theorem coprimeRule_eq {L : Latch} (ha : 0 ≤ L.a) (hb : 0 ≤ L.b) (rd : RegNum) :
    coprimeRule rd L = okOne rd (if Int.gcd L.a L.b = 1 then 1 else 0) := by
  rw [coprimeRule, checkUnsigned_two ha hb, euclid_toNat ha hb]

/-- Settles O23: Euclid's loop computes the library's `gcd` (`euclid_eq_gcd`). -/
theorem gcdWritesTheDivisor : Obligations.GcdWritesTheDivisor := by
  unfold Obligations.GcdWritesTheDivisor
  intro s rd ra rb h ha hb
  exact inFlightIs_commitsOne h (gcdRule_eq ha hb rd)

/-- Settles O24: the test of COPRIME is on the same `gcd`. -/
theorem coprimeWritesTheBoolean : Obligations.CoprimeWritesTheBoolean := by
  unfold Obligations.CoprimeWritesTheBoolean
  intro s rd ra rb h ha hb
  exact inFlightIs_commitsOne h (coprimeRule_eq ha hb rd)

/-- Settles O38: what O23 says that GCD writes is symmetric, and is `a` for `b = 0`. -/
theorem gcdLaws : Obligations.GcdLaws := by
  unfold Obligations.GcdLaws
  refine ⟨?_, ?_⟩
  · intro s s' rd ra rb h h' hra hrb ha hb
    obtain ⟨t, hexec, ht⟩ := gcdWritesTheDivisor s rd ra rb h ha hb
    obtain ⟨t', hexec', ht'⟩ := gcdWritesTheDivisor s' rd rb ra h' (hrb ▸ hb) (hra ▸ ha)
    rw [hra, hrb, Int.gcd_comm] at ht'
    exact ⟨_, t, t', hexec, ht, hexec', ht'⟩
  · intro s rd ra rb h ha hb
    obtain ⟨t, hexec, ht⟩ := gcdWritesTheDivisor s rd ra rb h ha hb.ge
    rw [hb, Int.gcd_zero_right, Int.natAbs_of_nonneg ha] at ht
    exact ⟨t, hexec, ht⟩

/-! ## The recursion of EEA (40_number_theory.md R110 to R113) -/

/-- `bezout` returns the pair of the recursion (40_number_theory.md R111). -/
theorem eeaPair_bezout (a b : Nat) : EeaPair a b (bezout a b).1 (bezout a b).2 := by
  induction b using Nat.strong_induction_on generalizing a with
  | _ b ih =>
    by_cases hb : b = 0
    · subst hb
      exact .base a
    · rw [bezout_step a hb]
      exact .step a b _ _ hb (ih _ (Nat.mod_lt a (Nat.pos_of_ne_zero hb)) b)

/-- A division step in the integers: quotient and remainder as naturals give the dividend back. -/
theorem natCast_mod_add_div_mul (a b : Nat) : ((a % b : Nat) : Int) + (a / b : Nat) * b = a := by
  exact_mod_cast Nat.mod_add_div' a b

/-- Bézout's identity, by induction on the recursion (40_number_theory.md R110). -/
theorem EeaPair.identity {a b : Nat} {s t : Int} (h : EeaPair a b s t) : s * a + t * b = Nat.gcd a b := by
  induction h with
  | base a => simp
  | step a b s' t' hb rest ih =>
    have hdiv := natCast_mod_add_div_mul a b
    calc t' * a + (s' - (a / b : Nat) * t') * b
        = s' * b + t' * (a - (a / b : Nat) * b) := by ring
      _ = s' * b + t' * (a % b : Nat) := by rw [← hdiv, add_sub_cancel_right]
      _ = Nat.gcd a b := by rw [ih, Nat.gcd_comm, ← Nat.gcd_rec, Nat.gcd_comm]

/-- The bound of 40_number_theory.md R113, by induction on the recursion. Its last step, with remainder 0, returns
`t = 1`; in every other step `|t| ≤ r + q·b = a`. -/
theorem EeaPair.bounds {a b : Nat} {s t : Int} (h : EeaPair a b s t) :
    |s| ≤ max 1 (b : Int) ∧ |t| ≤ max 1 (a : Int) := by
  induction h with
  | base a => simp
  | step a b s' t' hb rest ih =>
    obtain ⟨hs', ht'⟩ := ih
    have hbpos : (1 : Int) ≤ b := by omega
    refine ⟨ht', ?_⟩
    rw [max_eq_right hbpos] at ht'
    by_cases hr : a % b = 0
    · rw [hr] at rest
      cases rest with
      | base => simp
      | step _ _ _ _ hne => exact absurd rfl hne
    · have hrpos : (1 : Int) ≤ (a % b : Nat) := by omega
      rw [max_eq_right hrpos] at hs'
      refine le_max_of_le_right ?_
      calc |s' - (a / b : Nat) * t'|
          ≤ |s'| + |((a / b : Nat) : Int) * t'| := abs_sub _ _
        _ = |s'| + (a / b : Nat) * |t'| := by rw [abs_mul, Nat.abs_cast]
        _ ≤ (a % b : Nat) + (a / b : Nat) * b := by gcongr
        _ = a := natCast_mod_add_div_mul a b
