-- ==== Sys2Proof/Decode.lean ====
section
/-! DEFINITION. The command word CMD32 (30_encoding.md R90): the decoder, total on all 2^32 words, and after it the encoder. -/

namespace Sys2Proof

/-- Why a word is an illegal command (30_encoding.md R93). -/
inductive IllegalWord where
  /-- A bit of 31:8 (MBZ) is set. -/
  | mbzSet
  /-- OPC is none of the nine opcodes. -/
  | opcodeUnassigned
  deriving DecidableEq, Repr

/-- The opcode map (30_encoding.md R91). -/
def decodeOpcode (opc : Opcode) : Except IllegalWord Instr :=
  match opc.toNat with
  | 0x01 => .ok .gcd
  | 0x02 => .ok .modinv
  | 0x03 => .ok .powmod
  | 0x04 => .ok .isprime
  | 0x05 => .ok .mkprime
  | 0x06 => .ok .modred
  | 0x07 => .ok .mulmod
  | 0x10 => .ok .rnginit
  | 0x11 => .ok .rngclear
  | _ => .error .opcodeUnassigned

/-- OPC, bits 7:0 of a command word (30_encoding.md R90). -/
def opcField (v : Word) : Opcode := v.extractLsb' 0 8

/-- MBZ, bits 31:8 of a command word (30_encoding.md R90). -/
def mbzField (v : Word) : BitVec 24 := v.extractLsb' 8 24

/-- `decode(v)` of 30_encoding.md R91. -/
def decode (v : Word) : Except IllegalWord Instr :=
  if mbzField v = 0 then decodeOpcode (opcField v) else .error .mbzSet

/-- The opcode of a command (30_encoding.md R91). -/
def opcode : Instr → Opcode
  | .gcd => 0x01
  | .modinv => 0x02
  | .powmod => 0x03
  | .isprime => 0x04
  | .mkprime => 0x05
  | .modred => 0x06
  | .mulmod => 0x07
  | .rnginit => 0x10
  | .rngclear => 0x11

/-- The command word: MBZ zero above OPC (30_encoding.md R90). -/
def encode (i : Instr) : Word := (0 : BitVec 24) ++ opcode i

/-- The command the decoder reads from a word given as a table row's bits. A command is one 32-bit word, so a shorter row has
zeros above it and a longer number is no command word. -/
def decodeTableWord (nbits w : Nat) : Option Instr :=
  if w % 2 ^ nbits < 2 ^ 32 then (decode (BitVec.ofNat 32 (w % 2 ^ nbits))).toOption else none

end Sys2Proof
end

### Aim of the exercise
Reproduce the listing in full, exactly, so that no line is missing.

### Response to the task
theorem coprimeRule_eq {L : Latch} (ha : 0 ≤ L.a) (hb : 0 ≤ L.b) (rd : RegNum) :
    coprimeRule rd L = okOne rd (if Int.gcd L.a L.b = 1 then 1 else 0) := by
  rw [coprimeRule, checkUnsigned_two ha hb, euclid_toNat ha hb]

/-- Settles O23: Euclid's loop computes the library's `gcd` (`euclid_eq_gcd`). -/
theorem gcdWritesTheDivisor : Obligations.GcdWritesTheDivisor := by
  unfold Obligations.GcdWritesTheDivisor
  intro s rd ra rb h ha hb
  exact inFlightIs_commitsOne h (gcdRule_eq ha hb rd)

/-- Settles O24: the test of COPRIME is on the same `gcd`. -/
theorem coprimeWritesTheBoolean : Obligations.CoprimeWritesTheBoolean := by
  unfold Obligations.CoprimeWritesTheBoolean
  intro s rd ra rb h ha hb
  exact inFlightIs_commitsOne h (coprimeRule_eq ha hb rd)

/-- Settles O38: what O23 says that GCD writes is symmetric, and is `a` for `b = 0`. -/
theorem gcdLaws : Obligations.GcdLaws := by
  unfold Obligations.GcdLaws
  refine ⟨?_, ?_⟩
  · intro s s' rd ra rb h h' hra hrb ha hb
    obtain ⟨t, hexec, ht⟩ := gcdWritesTheDivisor s rd ra rb h ha hb
    obtain ⟨t', hexec', ht'⟩ := gcdWritesTheDivisor s' rd rb ra h' (hrb ▸ hb) (hra ▸ ha)
    rw [hra, hrb, Int.gcd_comm] at ht'
    exact ⟨_, t, t', hexec, ht, hexec', ht'⟩
  · intro s rd ra rb h ha hb
    obtain ⟨t, hexec, ht⟩ := gcdWritesTheDivisor s rd ra rb h ha hb.ge
    rw [hb, Int.gcd_zero_right, Int.natAbs_of_nonneg ha] at ht
    exact ⟨t, hexec, ht⟩

/-! ## The recursion of EEA (40_number_theory.md R110 to R113) -/

/-- `bezout` returns the pair of the recursion (40_number_theory.md R111). -/
theorem eeaPair_bezout (a b : Nat) : EeaPair a b (bezout a b).1 (bezout a b).2 := by
  induction b using Nat.strong_induction_on generalizing a with
  | _ b ih =>
    by_cases hb : b = 0
    · subst hb
      exact .base a
    · rw [bezout_step a hb]
      exact .step a b _ _ hb (ih _ (Nat.mod_lt a (Nat.pos_of_ne_zero hb)) b)

/-- A division step in the integers: quotient and remainder as naturals give the dividend back. -/
theorem natCast_mod_add_div_mul (a b : Nat) : ((a % b : Nat) : Int) + (a / b : Nat) * b = a := by
  exact_mod_cast Nat.mod_add_div' a b

/-- Bézout's identity, by induction on the recursion (40_number_theory.md R110). -/
theorem EeaPair.identity {a b : Nat} {s t : Int} (h : EeaPair a b s t) : s * a + t * b = Nat.gcd a b := by
  induction h with
  | base a => simp
  | step a b s' t' hb rest ih =>
    have hdiv := natCast_mod_add_div_mul a b
    calc t' * a + (s' - (a / b : Nat) * t') * b
        = s' * b + t' * (a - (a / b : Nat) * b) := by ring
      _ = s' * b + t' * (a % b : Nat) := by rw [← hdiv, add_sub_cancel_right]
      _ = Nat.gcd a b := by rw [ih, Nat.gcd_comm, ← Nat.gcd_rec, Nat.gcd_comm]

/-- The bound of 40_number_theory.md R113, by induction on the recursion. Its last step, with remainder 0, returns
`t = 1`; in every other step `|t| ≤ r + q·b = a`. -/
theorem EeaPair.bounds {a b : Nat} {s t : Int} (h : EeaPair a b s t) :
    |s| ≤ max 1 (b : Int) ∧ |t| ≤ max 1 (a : Int) := by
  induction h with
  | base a => simp
  | step a b s' t' hb rest ih =>
    obtain ⟨hs', ht'⟩ := ih
    have hbpos : (1 : Int) ≤ b := by omega
    refine ⟨ht', ?_⟩
    rw [max_eq_right hbpos] at ht'
    by_cases hr : a % b = 0
    · rw [hr] at rest
      cases rest with
      | base => simp
      | step _ _ _ _ hne => exact absurd rfl hne
    · have hrpos : (1 : Int) ≤ (a % b : Nat) := by omega
      rw [max_eq_right hrpos] at hs'
      refine le_max_of_le_right ?_
      calc |s' - (a / b : Nat) * t'|
          ≤ |s'| + |((a / b : Nat) : Int) * t'| := abs_sub _ _
        _ = |s'| + (a / b : Nat) * |t'| := by rw [abs_mul, Nat.abs_cast]
        _ ≤ (a % b : Nat) + (a / b : Nat) * b := by gcongr
        _ = a := natCast_mod_add_div_mul a b
-- ==== Sys2Proof/Decode.lean ====
section
/-! DEFINITION. The command word CMD32 (30_encoding.md R90): the decoder, total on all 2^32 words, and after it the encoder. -/

namespace Sys2Proof

/-- Why a word is an illegal command (30_encoding.md R93). -/
inductive IllegalWord where
  /-- A bit of 31:8 (MBZ) is set. -/
  | mbzSet
  /-- OPC is none of the nine opcodes. -/
  | opcodeUnassigned
  deriving DecidableEq, Repr

/-- The opcode map (30_encoding.md R91). -/
def decodeOpcode (opc : Opcode) : Except IllegalWord Instr :=
  match opc.toNat with
  | 0x01 => .ok .gcd
  | 0x02 => .ok .modinv
  | 0x03 => .ok .powmod
  | 0x04 => .ok .isprime
  | 0x05 => .ok .mkprime
  | 0x06 => .ok .modred
  | 0x07 => .ok .mulmod
  | 0x10 => .ok .rnginit
  | 0x11 => .ok .rngclear
  | _ => .error .opcodeUnassigned

/-- OPC, bits 7:0 of a command word (30_encoding.md R90). -/
def opcField (v : Word) : Opcode := v.extractLsb' 0 8

/-- MBZ, bits 31:8 of a command word (30_encoding.md R90). -/
def mbzField (v : Word) : BitVec 24 := v.extractLsb' 8 24

/-- `decode(v)` of 30_encoding.md R91. -/
def decode (v : Word) : Except IllegalWord Instr :=
  if mbzField v = 0 then decodeOpcode (opcField v) else .error .mbzSet

/-- The opcode of a command (30_encoding.md R91). -/
def opcode : Instr → Opcode
  | .gcd => 0x01
  | .modinv => 0x02
  | .powmod => 0x03
  | .isprime => 0x04
  | .mkprime => 0x05
  | .modred => 0x06
  | .mulmod => 0x07
  | .rnginit => 0x10
  | .rngclear => 0x11

/-- The command word: MBZ zero above OPC (30_encoding.md R90). -/
def encode (i : Instr) : Word := (0 : BitVec 24) ++ opcode i

/-- The command the decoder reads from a word given as a table row's bits. A command is one 32-bit word, so a shorter row has
zeros above it and a longer number is no command word. -/
def decodeTableWord (nbits w : Nat) : Option Instr :=
  if w % 2 ^ nbits < 2 ^ 32 then (decode (BitVec.ofNat 32 (w % 2 ^ nbits))).toOption else none

end Sys2Proof
end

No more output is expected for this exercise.